◆ **ABOUT THIS EXERCISE**:
You are to retype all of the data exactly as it appears.

------------------------------------

/-- R233: a load of a synchronous family whose draw succeeds claims the resource, wires the decoder, resets the hold
registers and enables sampling; `SQ` and `SL` are not touched. -/
def Obligations.LoadSynchronousFamily : Prop :=
  ∀ (k : BitVec 3) (f : Family) (s : State), owned (.devLoad k) s → s.cfg.devTab[k.toNat]? = some f →
    hasSL s.cfg f = false → s.dm.current = none → s.dev.handle = .none → s.sl.state = .stopped →
    (drawBool s).1 = true →
    exec (.devLoad k) s =
      .next (State.setReport
        { s with
          dev := { handle := .acquired, samplingEn := true, pinsInit := true, decFam := f, holdL := 0#16,
                   holdR := 0#16 }
          bsr := { pending := [] }
          env := (drawBool s).2.env }
        (.returned true none))

/-- R231: an index outside the table is refused; a load holds while the old loop is not STOPPED (that a step that holds
answers a next state with a report is the model's choice, log 9); and beside a STOPPED loop it is refused while a device
is loaded or the handle is held (the name of that refusal and the order of the tests are the model's, log 12). -/
def Obligations.LoadAdmission : Prop :=
  ∀ (k : BitVec 3) (s : State), owned (.devLoad k) s →
    (nDev s.cfg ≤ k.toNat → exec (.devLoad k) s = .refused .badIndex) ∧
    (k.toNat < nDev s.cfg →
      (s.sl.state ≠ .stopped → exec (.devLoad k) s = .next (s.setReport (.held .loopNotStopped))) ∧
      (s.sl.state = .stopped → (s.dm.current ≠ none ∨ s.dev.handle = .acquired) →
        exec (.devLoad k) s = .refused .precondition))

/-- R236: an unload sends the stop signal to a RUNNING loop, disables sampling, releases the resource with its untaken
words and deinitialises the pins; it always answers ok, waits for nothing, and leaves `SQ`, the chip model, the pending
samples, the hold registers and `DM`. -/
def Obligations.UnloadReleasesDevice : Prop :=
  ∀ (s : State) (i : Nat), owned .devUnload s → s.dm.current = some i → s.dev.handle = .acquired →
    exec .devUnload s =
      .next (State.setReport
        { s with
          sl := { s.sl with state := if s.sl.state = .running then .stopping else s.sl.state }
          dev := { s.dev with samplingEn := false, handle := .none, pinsInit := false }
          bsr := { pending := [] } }
        (.returned true none))

/-- R236, R241, R346: without a loaded device `DEV.UNLOAD` and `DEV.GEN` are refused; the name of the refusal and the
reading of "loaded" are the model's (log 12, 13). -/
def Obligations.UnloadAndGenerateNeedDevice : Prop :=
  ∀ s : State,
    (s.dm.current = none ∨ s.dev.handle = .none → owned .devUnload s → exec .devUnload s = .refused .precondition) ∧
    (s.dm.current = none → s.dev.handle = .none → owned .devGen s → exec .devGen s = .refused .precondition)

/-- R241 with R240: `DEV.GEN` of a synchronous mono family takes at most one word, whose converted payload goes to the
hold register and to both channels; without a word it gives the held value, or 0 without HOLD. -/
def Obligations.GenerateSynchronousMono : Prop :=
  ∀ (s : State) (f : Family), owned .devGen s → loadedFamily s = some f →
    f ∈ [Family.covox, .dss, .ftl] → hasSL s.cfg f = false →
    (∀ w rest, s.dev.handle = .acquired → s.bsr.pending = w :: rest →
      let v : Sample := BitVec.ofInt 16 ((((payloadOf (familyConfig s.cfg f) w).toNat : Int) - 128) * 256)
      exec .devGen s =
        .next (State.setReport { s with bsr := { pending := rest }, dev := { s.dev with holdL := v } }
          (.returned true (some (v ++ v))))) ∧
    ((s.dev.handle = .none ∨ s.bsr.pending = []) →
      let v : Sample := if (familyConfig s.cfg f).hold = true then s.dev.holdL else 0#16
      exec .devGen s = .next (s.setReport (.returned true (some (v ++ v)))))

/-- R242 with R240: `DEV.GEN` of StereoOnOne takes at most one word, which updates one channel; a channel without a new
word gives its held value, or 0 without HOLD. -/
def Obligations.GenerateSynchronousStereo : Prop :=
  ∀ s : State, owned .devGen s → loadedFamily s = some .stereoOnOne → hasSL s.cfg .stereoOnOne = false →
    let held (v : Sample) : Sample := if s.cfg.stereoOnOne.hold = true then v else 0#16
    (∀ w rest, s.dev.handle = .acquired → s.bsr.pending = w :: rest →
      let v : Sample := BitVec.ofInt 16 ((((payloadOf s.cfg.stereoOnOne w).toNat : Int) - 128) * 256)
      (logicalA s.cfg.stereoOnOne w = false → exec .devGen s =
        .next (State.setReport { s with bsr := { pending := rest }, dev := { s.dev with holdL := v } }
          (.returned true (some (held s.dev.holdR ++ v))))) ∧
      (logicalA s.cfg.stereoOnOne w = true → exec .devGen s =
        .next (State.setReport { s with bsr := { pending := rest }, dev := { s.dev with holdR := v } }
          (.returned true (some (v ++ held s.dev.holdL)))))) ∧
    ((s.dev.handle = .none ∨ s.bsr.pending = []) →
      exec .devGen s =
        .next (s.setReport (.returned true (some (held s.dev.holdR ++ held s.dev.holdL)))))

/-- R243, R244: `DEV.GEN` of a mono SL family pops one sample for both channels, and holds while the queue is empty. That
the rule is chosen by `NCH`, for any SL family, is the model's reading (log 19), and that a step that holds answers a
next state with a report its choice (log 9). -/
def Obligations.GenerateQueueMono : Prop :=
  ∀ (s : State) (f : Family), owned .devGen s → loadedFamily s = some f →
    hasSL s.cfg f = true → (familyConfig s.cfg f).nch = .mono →
    (∀ c v, s.sq.cap = some c → s.sq.count ≠ 0 → queueSound s → s.sq.buf.read? s.sq.tail = some v → exec .devGen s =
      .next (State.setReport { s with sq := { s.sq with tail := (s.sq.tail + 1) % c, full := false } }
        (.returned true (some (v ++ v))))) ∧
    (s.sq.head = s.sq.tail → s.sq.full = false → exec .devGen s = .next (s.setReport (.held .queueEmpty)))

/-- R244, R245: `DEV.GEN` of a stereo SL family makes two pops, left then right; it holds before the left pop on an empty
queue, ends after the left pop when no right sample is there, and completes from there with the right one. That the rule
is chosen by `NCH`, for any SL family, is the model's reading (log 19), and that a step that holds answers a next state
with a report its choice (log 9). -/
def Obligations.GenerateQueueStereo : Prop :=
  ∀ (s : State) (c : Nat) (f : Family), owned .devGen s → loadedFamily s = some f →
    hasSL s.cfg f = true → (familyConfig s.cfg f).nch = .stereo → queueSound s → s.sq.cap = some c →
    (s.sq.count = 0 → exec .devGen s = .next (s.setReport (.held .queueEmpty))) ∧
    (∀ v, s.ol.chan = true → s.sq.count ≠ 0 → s.sq.buf.read? s.sq.tail = some v → exec .devGen s =
      .next (State.setReport
        { s with sq := { s.sq with tail := (s.sq.tail + 1) % c, full := false }, ol := { s.ol with chan := false } }
        (.returned true (some (v ++ s.ol.tmpL))))) ∧
    (∀ l, s.ol.chan = false → s.sq.count = 1 → s.sq.buf.read? s.sq.tail = some l → exec .devGen s =
      .next (State.setReport
        { s with sq := { s.sq with tail := (s.sq.tail + 1) % c, full := false },
                 ol := { s.ol with tmpL := l, chan := true } } .unfinished)) ∧
    (∀ l r, s.ol.chan = false → 2 ≤ s.sq.count → s.sq.buf.read? s.sq.tail = some l →
      s.sq.buf.read? ((s.sq.tail + 1) % c) = some r → exec .devGen s =
      .next (State.setReport
        { s with sq := { s.sq with tail := (s.sq.tail + 2) % c, full := false }, ol := { s.ol with tmpL := l } }
        (.returned true (some (r ++ l)))))

/-- R240: the 8-bit DAC conversion re-centres the payload to -128..127 and scales it by 256. -/
def Obligations.Conv8RecentresAndScales : Prop :=
  ∀ p : Byte, (conv8 p).toInt = ((p.toNat : Int) - 128) * 256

------------------------------------

◆ **RESULT**:
/-- R233: a load of a synchronous family whose draw succeeds claims the resource, wires the decoder, resets the hold
registers and enables sampling; `SQ` and `SL` are not touched. -/
def Obligations.LoadSynchronousFamily : Prop :=
  ∀ (k : BitVec 3) (f : Family) (s : State), owned (.devLoad k) s → s.cfg.devTab[k.toNat]? = some f →
    hasSL s.cfg f = false → s.dm.current = none → s.dev.handle = .none → s.sl.state = .stopped →
    (drawBool s).1 = true →
    exec (.devLoad k) s =
      .next (State.setReport
        { s with
          dev := { handle := .acquired, samplingEn := true, pinsInit := true, decFam := f, holdL := 0#16,
                   holdR := 0#16 }
          bsr := { pending := [] }
          env := (drawBool s).2.env }
        (.returned true none))

/-- R231: an index outside the table is refused; a load holds while the old loop is not STOPPED (that a step that holds
answers a next state with a report is the model's choice, log 9); and beside a STOPPED loop it is refused while a device
is loaded or the handle is held (the name of that refusal and the order of the tests are the model's, log 12). -/
def Obligations.LoadAdmission : Prop :=
  ∀ (k : BitVec 3) (s : State), owned (.devLoad k) s →
    (nDev s.cfg ≤ k.toNat → exec (.devLoad k) s = .refused .badIndex) ∧
    (k.toNat < nDev s.cfg →
      (s.sl.state ≠ .stopped → exec (.devLoad k) s = .next (s.setReport (.held .loopNotStopped))) ∧
      (s.sl.state = .stopped → (s.dm.current ≠ none ∨ s.dev.handle = .acquired) →
        exec (.devLoad k) s = .refused .precondition))

/-- R236: an unload sends the stop signal to a RUNNING loop, disables sampling, releases the resource with its untaken
words and deinitialises the pins; it always answers ok, waits for nothing, and leaves `SQ`, the chip model, the pending
samples, the hold registers and `DM`. -/
def Obligations.UnloadReleasesDevice : Prop :=
  ∀ (s : State) (i : Nat), owned .devUnload s → s.dm.current = some i → s.dev.handle = .acquired →
    exec .devUnload s =
      .next (State.setReport
        { s with
          sl := { s.sl with state := if s.sl.state = .running then .stopping else s.sl.state }
          dev := { s.dev with samplingEn := false, handle := .none, pinsInit := false }
          bsr := { pending := [] } }
        (.returned true none))

/-- R236, R241, R346: without a loaded device `DEV.UNLOAD` and `DEV.GEN` are refused; the name of the refusal and the
reading of "loaded" are the model's (log 12, 13). -/
def Obligations.UnloadAndGenerateNeedDevice : Prop :=
  ∀ s : State,
    (s.dm.current = none ∨ s.dev.handle = .none → owned .devUnload s → exec .devUnload s = .refused .precondition) ∧
    (s.dm.current = none → s.dev.handle = .none → owned .devGen s → exec .devGen s = .refused .precondition)

/-- R241 with R240: `DEV.GEN` of a synchronous mono family takes at most one word, whose converted payload goes to the
hold register and to both channels; without a word it gives the held value, or 0 without HOLD. -/
def Obligations.GenerateSynchronousMono : Prop :=
  ∀ (s : State) (f : Family), owned .devGen s → loadedFamily s = some f →
    f ∈ [Family.covox, .dss, .ftl] → hasSL s.cfg f = false →
    (∀ w rest, s.dev.handle = .acquired → s.bsr.pending = w :: rest →
      let v : Sample := BitVec.ofInt 16 ((((payloadOf (familyConfig s.cfg f) w).toNat : Int) - 128) * 256)
      exec .devGen s =
        .next (State.setReport { s with bsr := { pending := rest }, dev := { s.dev with holdL := v } }
          (.returned true (some (v ++ v))))) ∧
    ((s.dev.handle = .none ∨ s.bsr.pending = []) →
      let v : Sample := if (familyConfig s.cfg f).hold = true then s.dev.holdL else 0#16
      exec .devGen s = .next (s.setReport (.returned true (some (v ++ v)))))

/-- R242 with R240: `DEV.GEN` of StereoOnOne takes at most one word, which updates one channel; a channel without a new
word gives its held value, or 0 without HOLD. -/
def Obligations.GenerateSynchronousStereo : Prop :=
  ∀ s : State, owned .devGen s → loadedFamily s = some .stereoOnOne → hasSL s.cfg .stereoOnOne = false →
    let held (v : Sample) : Sample := if s.cfg.stereoOnOne.hold = true then v else 0#16
    (∀ w rest, s.dev.handle = .acquired → s.bsr.pending = w :: rest →
      let v : Sample := BitVec.ofInt 16 ((((payloadOf s.cfg.stereoOnOne w).toNat : Int) - 128) * 256)
      (logicalA s.cfg.stereoOnOne w = false → exec .devGen s =
        .next (State.setReport { s with bsr := { pending := rest }, dev := { s.dev with holdL := v } }
          (.returned true (some (held s.dev.holdR ++ v))))) ∧
      (logicalA s.cfg.stereoOnOne w = true → exec .devGen s =
        .next (State.setReport { s with bsr := { pending := rest }, dev := { s.dev with holdR := v } }
          (.returned true (some (v ++ held s.dev.holdL)))))) ∧
    ((s.dev.handle = .none ∨ s.bsr.pending = []) →
      exec .devGen s =
        .next (s.setReport (.returned true (some (held s.dev.holdR ++ held s.dev.holdL)))))

/-- R243, R244: `DEV.GEN` of a mono SL family pops one sample for both channels, and holds while the queue is empty. That
the rule is chosen by `NCH`, for any SL family, is the model's reading (log 19), and that a step that holds answers a
next state with a report its choice (log 9). -/
def Obligations.GenerateQueueMono : Prop :=
  ∀ (s : State) (f : Family), owned .devGen s → loadedFamily s = some f →
    hasSL s.cfg f = true → (familyConfig s.cfg f).nch = .mono →
    (∀ c v, s.sq.cap = some c → s.sq.count ≠ 0 → queueSound s → s.sq.buf.read? s.sq.tail = some v → exec .devGen s =
      .next (State.setReport { s with sq := { s.sq with tail := (s.sq.tail + 1) % c, full := false } }
        (.returned true (some (v ++ v))))) ∧
    (s.sq.head = s.sq.tail → s.sq.full = false → exec .devGen s = .next (s.setReport (.held .queueEmpty)))

/-- R244, R245: `DEV.GEN` of a stereo SL family makes two pops, left then right; it holds before the left pop on an empty
queue, ends after the left pop when no right sample is there, and completes from there with the right one. That the rule
is chosen by `NCH`, for any SL family, is the model's reading (log 19), and that a step that holds answers a next state
with a report its choice (log 9). -/
def Obligations.GenerateQueueStereo : Prop :=
  ∀ (s : State) (c : Nat) (f : Family), owned .devGen s → loadedFamily s = some f →
    hasSL s.cfg f = true → (familyConfig s.cfg f).nch = .stereo → queueSound s → s.sq.cap = some c →
    (s.sq.count = 0 → exec .devGen s = .next (s.setReport (.held .queueEmpty))) ∧
    (∀ v, s.ol.chan = true → s.sq.count ≠ 0 → s.sq.buf.read? s.sq.tail = some v → exec .devGen s =
      .next (State.setReport
        { s with sq := { s.sq with tail := (s.sq.tail + 1) % c, full := false }, ol := { s.ol with chan := false } }
        (.returned true (some (v ++ s.ol.tmpL))))) ∧
    (∀ l, s.ol.chan = false → s.sq.count = 1 → s.sq.buf.read? s.sq.tail = some l → exec .devGen s =
      .next (State.setReport
        { s with sq := { s.sq with tail := (s.sq.tail + 1) % c, full := false },
                 ol := { s.ol with tmpL := l, chan := true } } .unfinished)) ∧
    (∀ l r, s.ol.chan = false → 2 ≤ s.sq.count → s.sq.buf.read? s.sq.tail = some l →
      s.sq.buf.read? ((s.sq.tail + 1) % c) = some r → exec .devGen s =
      .next (State.setReport
        { s with sq := { s.sq with tail := (s.sq.tail + 2) % c, full := false }, ol := { s.ol with tmpL := l } }
        (.returned true (some (r ++ l)))))

/-- R240: the 8-bit DAC conversion re-centres the payload to -128..127 and scales it by 256. -/
def Obligations.Conv8RecentresAndScales : Prop :=
  ∀ p : Byte, (conv8 p).toInt = ((p.toNat : Int) - 128) * 256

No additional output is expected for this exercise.